Our day-to-day job is mostly processing packages out of MetaLab's incoming directory into the archive tree. For packages that are updates of stuff already in the archives, this is a semi-mechanical process. New packages, on the other hand, sometimes demand some thought to see where they fit in.

Most of the drudgery of the job is automated away by a Perl program called `keeper', an archivist's assistant written specifically to support a MetaLab-style FTP-and-WWW site. Keeper enables you to make high-level decisions about where things should go, knowing that all HTML and README files will be automatically updated correctly and change notices sent to all interested parties.

It's occasionally necessary to reconsider the shape of the archive tree itself. Keeper also provides high-level support for this. Because reshaping the tree's topic categories can break HTML pointers from elsewhere (especially Linux Documentation Project resources and FAQs) we don't do this casually.

If you are signing on as a co-maintainer, the first thing you should do after you get your MetaLab account in download the latest version of keeper from the `search' directory and read the manual page. Then browse keeper's on-line help.

3. How the work is divided

There is a core group (two people in March 1997) of archive maintainers that worry about the whole site and develop the tools and procedures to keep it running. They support a larger group of topic specialists.
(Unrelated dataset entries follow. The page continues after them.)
-- ==== Sys2Proof/Machine/Flags.lean ====
section
/-! DEFINITION. The bits of FLAGS (10_state.md R17, R18) and every flag computation of the ALU
(41_alu.md R110, R127 to R130). -/

namespace Sys2Proof.Machine

/-- The named bits of FLAGS. -/
inductive Flag where
  | cf | ovf | de | intf | tss | toe | tde
  deriving DecidableEq, Repr

/-- The place of a flag in FLAGS (R17). -/
def Flag.bit : Flag → Nat
  | .cf => 0
  | .ovf => 1
  | .de => 2
  | .intf => 3
  | .tss => 8
  | .toe => 9
  | .tde => 10

/-- The word with bit `k` set to `b` and every other bit kept. -/
def withBit (w : Word) (k : Nat) (b : Bool) : Word :=
  if b then w ||| (1#16 <<< k) else w &&& ~~~(1#16 <<< k)

/-- One flag of FLAGS. -/
def State.flag (s : State) (f : Flag) : Bool := s.flags.getLsbD f.bit

/-- Writes FLAGS whole. -/
def State.setFlags (s : State) (v : Word) : State := { s with flags := v }

/-- Writes one flag and keeps the other fifteen bits. -/
def State.setFlag (s : State) (f : Flag) (b : Bool) : State := s.setFlags (withBit s.flags f.bit b)

/-- The reserved bits 15:11 and 7:4 (R17). -/
def reservedFlagsMask : Word := 0xF8F0#16

/-- An integer that a 16-bit two's-complement number can hold (00_scope.md R9). -/
def fitsSigned (v : Int) : Bool := decide (-32768 ≤ v ∧ v ≤ 32767)

/-- A result with its carry and overflow. -/
structure ArithResult where
  value : Word
  carry : Bool
  overflow : Bool
  deriving DecidableEq, Repr

/-- `AddCore(a, b, cin)` (R110). -/
def addCore (a b : Word) (cin : Bool) : ArithResult :=
  let t := a.toNat + b.toNat + cin.toNat
  { value := BitVec.ofNat 16 t
    carry := decide (0xFFFF < t)
    overflow := !fitsSigned (a.toInt + b.toInt + cin.toInt) }

/-- `SubCore(a, b, bin)` (R110): the carry is the borrow. -/
def subCore (a b : Word) (bin : Bool) : ArithResult :=
  let t : Int := (a.toNat : Int) - b.toNat - bin.toInt
  { value := BitVec.ofInt 16 t
    carry := decide (t < 0)
    overflow := !fitsSigned (a.toInt - b.toInt - bin.toInt) }

/-- The carry of SLL by `n` (R128): bit 16 of the unbounded `u(a) * 2^n`. -/
def sllCarry (a : Word) (n : Nat) : Bool := decide (1 ≤ n ∧ n ≤ 16) && a.getLsbD (16 - n)

/-- The carry of SRL by `n` (R129). -/
def srlCarry (a : Word) (n : Nat) : Bool := decide (1 ≤ n ∧ n ≤ 16) && a.getLsbD (n - 1)

/-- The carry of SRA by `n` (R130): beyond 16 places, a copy of the sign. -/
def sraCarry (a : Word) (n : Nat) : Bool :=
  if n = 0 then false else if n ≤ 16 then a.getLsbD (n - 1) else a.getLsbD 15

end Sys2Proof.Machine
end

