-- ==== Sys2Proof/Machine/Special.lean ====
section
/-! DEFINITION. The special instructions (46_special.md R210 to R216). -/

namespace Sys2Proof.Machine

/-- NOP, R210. -/
def execNop (s : State) : Host.Outcome State Fault Refusal :=
  .next s

/-- SLEEP, R211. -/
def execSleep (s : State) : Host.Outcome State Fault Refusal :=
  .next (s.setAsleep true)

/-- GETPC, R212: PC is `npc`. -/
def execGetpc (r3 : Reg) (s : State) : Host.Outcome State Fault Refusal :=
  .next (s.setReg r3 s.pc)

/-- SETFLAGS, R213: all sixteen bits; with RESERVED_FLAGS = refuse, a reserved bit set is refused. -/
def execSetflags (r3 : Reg) (s : State) : Host.Outcome State Fault Refusal :=
  if s.cfg.reservedFlags = .refuse ∧ s.reg r3 &&& reservedFlagsMask ≠ 0#16 then .refused .reservedFlags
  else .next (s.setFlags (s.reg r3))

/-- GETFLAGS, R214. -/
def execGetflags (r3 : Reg) (s : State) : Host.Outcome State Fault Refusal :=
  .next (s.setReg r3 s.flags)

/-- SETY from a register, R215. -/
def execSetyReg (r3 : Reg) (s : State) : Host.Outcome State Fault Refusal :=
  .next (s.setY (s.reg r3))

/-- SETY from a literal, R215. -/
def execSetyLit (l : Lit) (s : State) : Host.Outcome State Fault Refusal :=
  .next (s.setY (litValue l))

/-- GETY, R216. -/
def execGety (r3 : Reg) (s : State) : Host.Outcome State Fault Refusal :=
  .next (s.setReg r3 s.y)

end Sys2Proof.Machine
end

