-- ==== Sys2Proof/Certificates/Slice0/Obligations.lean ====
section
/-! DEFINITION. The statements about the model, for the provers. `exec` is stated for the state after
the whole instruction has been fetched, so PC is `npc` in it (00_scope.md R9). -/

open Sys2Proof Sys2Proof.Machine

/-! ## Decoding and encoding -/

/-- Words written out from the spec's encodings decode to the instructions they stand for, one or
more of every format (30_encoding.md R72 to R76). -/
def Obligations.SpecWordsDecode : Prop :=
  decodeWords 0x8245 0 = .ok (.loadLit 2 (.short 4) 5) ∧
  decodeWords 0x81F3 0xFFFE = .ok (.loadLit 1 (.ext 0xFFFE) 3) ∧
  decodeWords 0xF129 0 = .ok (.storeBReg 1 2 9) ∧
  decodeWords 0x4021 0 = .ok (.addReg 2 1) ∧
  decodeWords 0x5DF1 0x1234 = .ok (.divLit (.ext 0x1234) 1) ∧
  decodeWords 0x6C01 0 = .ok (.bugLit (.short 0) 1) ∧
  decodeWords 0x7D23 0 = .ok (.lcall 2 3) ∧
  decodeWords 0x20A5 0 = .ok (.setyLit (.short 5)) ∧
  decodeWords 0x215F 0x000F = .ok (.setdsLit (.ext 0x000F)) ∧
  decodeWords 0x21C9 0 = .ok (.getis 9) ∧
  decodeWords 0x11FE 0 = .ok (.jmpRel 0x1FE) ∧
  decodeWords 0x1220 0 = .ok (.callRel 0x020) ∧
  decodeWords 0x0004 0 = .ok .rfi ∧
  decodeWords 0x0009 0 = .ok .bocf

/-- Decode and encode agree, one way: the bytes of a well-formed instruction, whatever follows
them, decode to it and to what follows. -/
def Obligations.DecodeInvertsEncode : Prop :=
  ∀ (i : Instr) (rest : List Byte), i.wellFormed = true →
    decode (encodeBytes i ++ rest) = .ok (i, rest)

/-- Decode and encode agree, the other way: bytes that decode are the encoding of the instruction
they decode to, which is well-formed, followed by what the decoder leaves. -/
def Obligations.EncodeInvertsDecode : Prop :=
  ∀ (bytes rest : List Byte) (i : Instr), decode bytes = .ok (i, rest) →
    i.wellFormed = true ∧ bytes = encodeBytes i ++ rest

/-- The decoder returns "invalid" for exactly the reserved and unassigned first words; an awake
core refuses to execute one, and a failed test refuses to skip one, wherever in its chain it stands
(30_encoding.md R87): among the first 2^20 instructions in the step of the conditional instruction,
beyond them in the step that comes to it. The refusal is the spec's own decision D27; that a skip of
more than 2^20 instructions takes more steps than one is the model's choice (log 12). -/
def Obligations.ReservedWordsAreExactlyRefused : Prop :=
  (∀ w x : Word, (∃ e, decodeWords w x = .error e) ↔ NoInstruction w) ∧
  (∀ s : State, s.asleep = false → s.pc ≠ 0xFFFF#16 → NoInstruction (s.readWord s.cs s.pc).1 →
    ∃ e, step s = .refused (.reservedWord e)) ∧
  (∀ (s u : State) (i : Instr) (P : Prop) (n : Nat), TestOf s i P → ¬P →
    n < 2 ^ 20 → PassesConditionals n s u → u.pc ≠ 0xFFFF#16 →
    NoInstruction (u.readWord u.cs u.pc).1 → ∃ e, exec i s = .refused (.reservedWord e)) ∧
  (∀ (s u : State) (n : Nat), s.asleep = false → s.skipping = true →
    PassesConditionals n (s.setSkipping false) u → u.pc ≠ 0xFFFF#16 →
    NoInstruction (u.readWord u.cs u.pc).1 →
    ∃ e, core.run (n / 2 ^ 20 + 1) s = .refused (.reservedWord e))

/-- The conditional instructions are exactly the words with bits 15:8 in 0x63 to 0x70 and the words
0x0008 and 0x0009 (42_branch.md R161). -/
def Obligations.ConditionalWordsAreExactlyThese : Prop :=
  ∀ (w x : Word) (i : Instr), decodeWords w x = .ok i →
    (i.isConditional = true ↔
      (0x63 ≤ w.toNat / 2 ^ 8 ∧ w.toNat / 2 ^ 8 ≤ 0x70) ∨ w = 0x0008#16 ∨ w = 0x0009#16)

/-- The first word tells the length (30_encoding.md R81): two words exactly when it is a literal
form whose 4-bit literal field is 1111. -/
def Obligations.FirstWordTellsLength : Prop :=
  ∀ (w x : Word) (i : Instr), decodeWords w x = .ok i →
    (i.words = 2 ∨ i.words = 1) ∧
    (i.words = 2 ↔
      (w.toNat / 2 ^ 12 ∈ [0x8, 0xA, 0xC, 0xE] ∧ w.toNat / 2 ^ 4 % 16 = 15) ∨
      (w.toNat / 2 ^ 8 ∈ [0x41, 0x43, 0x46, 0x4B, 0x4D, 0x4F, 0x51, 0x53, 0x55, 0x57, 0x59, 0x5B, 0x5D,
        0x5F, 0x62, 0x64, 0x66, 0x68, 0x6A, 0x6C, 0x6E, 0x72, 0x74, 0x7E, 0x7F] ∧
        w.toNat / 2 ^ 4 % 16 = 15) ∨
      (w.toNat / 2 ^ 4 ∈ [0x20A, 0x20D, 0x20F, 0x212, 0x215, 0x218, 0x21B] ∧ w.toNat % 16 = 15))

/-! ## Reset, memory, the stack and fetch -/

/-- After boot or reset every register is 0 (10_state.md R27). -/
def Obligations.ResetClearsEveryRegister : Prop :=
  (∀ r : Reg, State.reset.reg r = 0#16) ∧
  State.reset.pc = 0#16 ∧ State.reset.y = 0#16 ∧ State.reset.flags = 0#16 ∧ State.reset.ia = 0#16 ∧
  State.reset.cs = 0#16 ∧ State.reset.ds = 0#16 ∧ State.reset.ss = 0#16 ∧ State.reset.is = 0#16

/-- RAM and ROM answer the byte they hold, with no side effect; a device location answers what the
environment answers; an absent location answers some value and changes nothing but the count of
free values; a word is the two bytes at the offset and the next offset of the same segment, the
first in bits 15:8. The kinds of location are the spec's own decision D30; the source of the
answers is the model's choice (logs 4, 5 and 14). -/
def Obligations.ReadAnswersByKind : Prop :=
  (∀ (s : State) (p : Nat), s.kind p = .ram ∨ s.kind p = .rom → s.readByte p = (s.mem.read p, s)) ∧
  (∀ (s : State) (p d : Nat), s.kind p = .device d →
    (s.readByte p).1 = loByte s.answer.1 ∧
    (s.readByte p).2 = s.answer.2.logBus (.devRead d p (loByte s.answer.1))) ∧
  (∀ (s : State) (p : Nat), s.kind p = .absent →
    ∃ v, s.readByte p = (v, s.addDraws 1)) ∧
  (∀ (s : State) (seg off : Word), s.holdsWord seg off →
    s.readWord seg off = (s.peek seg off ++ s.peek seg (off + 1#16), s)) ∧
  (∀ (s : State) (seg off : Word),
    (s.readWord seg off).1 = (s.readByte (phys seg off)).1 ++
      ((s.readByte (phys seg off)).2.readByte (phys seg (off + 1#16))).1)

/-- RAM takes the byte written and no other byte changes; ROM and absent locations change nothing;
a device location is handed the byte; a word is written high byte at the offset, low byte at the
next offset of the same segment. The kinds of location are the spec's own decision D30; the log of
device writes is the model's choice (log 5). -/
def Obligations.WriteGoesByKind : Prop :=
  (∀ (s : State) (p : Nat) (v : Byte), s.kind p = .ram →
    (s.writeByte p v).mem.read p = v ∧ MemKeptOutside [p] s (s.writeByte p v) ∧
    (s.writeByte p v).busLog = s.busLog) ∧
  (∀ (s : State) (p : Nat) (v : Byte), s.kind p = .rom ∨ s.kind p = .absent → s.writeByte p v = s) ∧
  (∀ (s : State) (p d : Nat) (v : Byte), s.kind p = .device d →
    MemKept s (s.writeByte p v) ∧ (s.writeByte p v).busLog = .devWrite d p v :: s.busLog) ∧
  (∀ (s : State) (seg off v : Word), s.ramWord seg off →
    (s.writeWord seg off v).peek seg off = v.extractLsb' 8 8 ∧
    (s.writeWord seg off v).peek seg (off + 1#16) = v.extractLsb' 0 8)

/-- A push takes two from SP and leaves the low byte at SS:SP and the high byte at SS:SP+1, or the
other way round with STACK_BYTE_ORDER = big_endian; nothing else changes. The order of the bytes is
the spec's own decision D1. -/
def Obligations.PushPlacesBothBytes : Prop :=
  ∀ (s : State) (v : Word), s.ramWord s.ss (s.sp - 2#16) →
    (s.push16 v).sp = s.sp - 2#16 ∧
    (s.cfg.stackByteOrder = .asWritten →
      (s.push16 v).peek s.ss (s.sp - 2#16) = v.extractLsb' 0 8 ∧
      (s.push16 v).peek s.ss (s.sp - 1#16) = v.extractLsb' 8 8) ∧
    (s.cfg.stackByteOrder = .bigEndian →
      (s.push16 v).peek s.ss (s.sp - 2#16) = v.extractLsb' 8 8 ∧
      (s.push16 v).peek s.ss (s.sp - 1#16) = v.extractLsb' 0 8) ∧
    MemKeptOutside [phys s.ss (s.sp - 2#16), phys s.ss (s.sp - 1#16)] s (s.push16 v) ∧
    Kept [15] [] s (s.push16 v) ∧ FlagsKept [] s (s.push16 v) ∧ EnvKept s (s.push16 v)

/-- Under either STACK_BYTE_ORDER a pop returns what the matching push wrote, and SP comes back
(20_memory.md R51). The order of the bytes is the spec's own decision D1. -/
def Obligations.PopReturnsWhatPushWrote : Prop :=
  ∀ (s : State) (v : Word), s.ramWord s.ss (s.sp - 2#16) →
    (s.push16 v).pop16.1 = v ∧ Kept [] [] s (s.push16 v).pop16.2 ∧
    FlagsKept [] s (s.push16 v).pop16.2 ∧ EnvKept s (s.push16 v).pop16.2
We encourage new co-maintainers to start by picking a topic specialty. That is, to adopt an archive subtree and take care of it; keep the header comments in the indices up to date, create new subcategories when necessary, etc.

Keeper supports a watch-list feature; you can declare you want to see all change notices and email that keeper sends about a particular directory or set of directories. This will enable you to track, and if necessary correct, any actions taken by other co-maintainers on directories that are `yours'.

Any maintainer can process stuff out of the Incoming directory. The watch-list feature guarantees that if you are a topic specialist interested in the directory where the package lands, you'll be notified and be able to review and possibly correct the action.

(That anyone can process incoming stuff also has the consequence that package processing time and index quality degrade gracefully when topic specialists are absent or only occasionally paying attention.)

4. How we make decisions

We believe in finding competent people, encouraging them to take responsibility for a piece of the job that interests them, and letting authority follow responsibility. Everybody involved is too busy with their piece of the job and lots of other projects to waste time joggling each others' elbows.

Accordingly, we don't often try to make group decisions at all, nor need to. When we do, we operate by consensus.